Miranda (programming language)
Miranda is a lazy, purely functional programming language designed by David Turner as a successor to his earlier programming languages SASL and KRC, using some concepts from ML and Hope. It was produced by Research Software Ltd. of England (which holds a trademark on the name Miranda) and was the first purely functional language to be commercially supported.
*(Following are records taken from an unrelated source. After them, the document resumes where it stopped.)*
theorem wit_PacketSteps :
    (let p := packet0 2 .source
     (carrying p).packet 9 = some p ∧ (carrying p).tenantOk p.at_ p.tenant = true ∧ { carrying p with tenants := [] }.tenantOk p.at_ p.tenant = false ∧ (carrying p).req p.req = none) ∧
    (∀ typ ∈ [0, 1, 2], let p := packet0 typ .source
     (carrying p).packet 9 = some p ∧ (carrying p).tenantOk p.at_ p.tenant = true ∧ (carrying p).streamAny p (fun q => decide (q.place = .source)) = false ∧
       (carrying p).req p.req = none ∧ ((carrying p).core (coreOf p.tid)).lines = []) ∧
    (let p := packet0 0 .pool; let q := { p with id := 8 }
     hopOf p.at_ p.dst = .ring true 1 ∧ enters (crossing [p]) p 0 = true ∧ loses (crossing [q, p]) p 0 = true ∧ (crossing [q, p]).packet 9 = some p) ∧
    (let p := { packet0 0 .pool with at_ := 112, dst := 128 }; let q := { p with id := 8 }
     hopOf p.at_ p.dst = .gate 128 4 5 0 [4096, 4101] ∧ (∀ u ∈ [4096, 4101], (crossing [p]).tenantOk u p.tenant = true) ∧ (crossing [p]).linkAlive 0 = true ∧
       enters (crossing [p]) p 3 = true ∧ loses (crossing [q, p]) p 3 = true) ∧
    (let p := { packet0 0 .pool with waited := 64 }
     (carrying p).packet 9 = some p ∧ 64 ≤ p.waited ∧ (carrying p).levelOf p.ctx ≠ 3) ∧
    (∀ typ ∈ [0, 1], let p := { packet0 typ .pool with at_ := routerOf 1 }
     (carrying p).packet 9 = some p ∧ hopOf p.at_ p.dst = .arrive ∧ (carrying p).streamAny p (fun q => decide (q.place ≠ .arrived)) = false) ∧
    (let p := packet0 0 .arrived
     let s := carrying p
     s.packet 9 = some p ∧ s.spillAt p.dst p.tenant (.messageArrival 9) = none ∧ s.levelOf p.ctx = 0 ∧ p.id < s.nextId ∧ (s.core p.dst).msgs.length < 32 ∧ (s.core p.dst).msgSpill = []) ∧
    (let p := packet0 1 .arrived
     let r := reqOf (.rfill .g 5) (BitVec.ofNat 64 (2 ^ 15 * 4)) (.core 1 0) .loads (some (gRef 2)) .going
     let s := { carrying p with reqs := [r], threads := [(16, { thr [] with g := [(4, ⟨0, .expecting⟩)] })] }
     s.packet 9 = some p ∧ s.spillAt p.dst p.tenant (.rfillArrival 9) = none ∧ s.levelOf p.ctx = 0 ∧ s.req p.req = some r ∧ (s.thread 16).occupied = true ∧ fillTarget r.va .g = gRef 4 ∧ (s.thread 16).stOf (gRef 4) = .expecting ∧
       p.dst * 16 + bits r.va.toNat 14 11 = 16 ∧ ({ s with threads := [] }.thread 16).occupied = false) :=
  ⟨by decide +kernel, by decide +kernel, by decide +kernel, by decide +kernel, by decide +kernel, by decide +kernel, by decide +kernel, by decide +kernel⟩

theorem wit_PacketArrivals :
    (let m : Msg := { handler := 0x10000, src := 1, lti := 0, part := 0, ctx := 0, payload := [], actor := 0, ord := 0 }
     let s := coreB (fun c => { c with msgs := [m] }) (sg [])
     (s.thread (0 * 16 + 15)).occupied = false ∧ (s.core 0).diverted = false ∧ (s.core 0).halted = false ∧ (s.core 0).msgs = [m] ∧ m.payload.length ≤ 30) ∧
    (let r := reqOf (.evsig 1) 3 (.core 1 0) .stores none .going
     let s := { routed with reqs := [r] }
     s.req r.id = some r ∧ s.held r = false ∧ r.val = 0 ∧ (∀ b, s.routeFault (s.thread r.tid).part (coreOf r.tid) (.core 1 0) b = none) ∧ s.spillAt 1 (s.thread r.tid).part (.evsigDelivery 7) = none ∧ (s.core (coreOf r.tid)).lines = []) ∧
    (let r := reqOf (.lturn 0 8) 0 (.core 0 0) .loads (some (gRef 2)) .going
     let g : Group := { away := true, since := 0, carrying := true, working := true }
     let l : Link := { groups := List.replicate 24 g, queue := [] }
     let s := { routed with reqs := [r], links := [(0, l)] }
     s.req r.id = some r ∧ s.turnLost r = none ∧ s.levelOf (s.thread r.tid).ctx = 0 ∧ linkOf 0 = some 0 ∧ linkOf 127 = none ∧ s.partOf r.tid = some whole ∧ whole.links.contains 0 = true ∧
       whole.links.contains 2 = false ∧ (8 : Word).toNat + 4 ≤ l.workingCount ∧ l.workingCount < (31 : Word).toNat + 4 ∧ l.queue.length < Config.turnEntries ∧ (3 : Word).toNat < 4) ∧
    (let g : Group := { away := true, since := 0, carrying := true, working := true }
     let q : TurnReq := { fromLower := true, target := 8, ctx := 0, actor := 0, name := 0 }
     let l : Link := { groups := [g, { g with carrying := false }], queue := [q] }
     let s := { sg [] with now := 512, links := [(0, l)] }
     tfind s.links 0 = some l ∧ s.levelOf q.ctx = 0 ∧ s.now % 256 = 0 ∧ l.groups[1]? = some { g with carrying := false }) :=
  ⟨by decide +kernel, by decide +kernel, by decide +kernel, by decide +kernel⟩

/-- The page of an address, where its walk succeeds. -/
def okPage (s : State) (va : Nat) : Option (Page × Nat) := match s.walk va with | .ok x => some x | .error _ => none
theorem walk_of {s : State} {va : Nat} {x : Page × Nat} (h : okPage s va = some x) : s.walk va = .ok x := by
  unfold okPage at h
  split at h
  · rename_i e
    rw [e, Option.some.inj h]
  · cases h
theorem noWalk_of {s : State} {va : Nat} (h : okPage s va = none) : ∃ c, s.walk va = .error c := by
  unfold okPage at h
  split at h
  · cases h
  · exact ⟨_, ‹_›⟩

/-- The page of HBM that the low 1 GiB of the small states is. -/
def page0 (va : Nat) : Page :=
  { place := 0, pa := va, cls := 0, sib := false, accum := false, aop := 0, sysatom := false, bias := 0, homed := false, die := 0, log := 30 }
Paradigm | lazy, functional, declarative |
---|---|
Designed by | David Turner |
Developer | Research Software Ltd |
First appeared | 1985 |
Typing discipline | strong, static |
Website | miranda |
Major implementations | |
Miranda | |
Influenced by | |
KRC, ML, SASL, Hope | |
Influenced | |
Clean, Haskell, Orwell, Microsoft Power Fx |
Miranda was first released in 1985 as a fast interpreter in C for Unix-flavour operating systems, with subsequent releases in 1987 and 1989. It had a strong influence on the later Haskell language. Turner stated that the benefits of Miranda over Haskell are: "Smaller language, simpler type system, simpler arithmetic".
In 2020 a version of Miranda was released as open source under a BSD licence. The code has been updated to conform to modern C standards (C11/C18) and to generate 64-bit binaries. This has been tested on operating systems including Debian, Ubuntu, WSL/Ubuntu, and macOS (Catalina).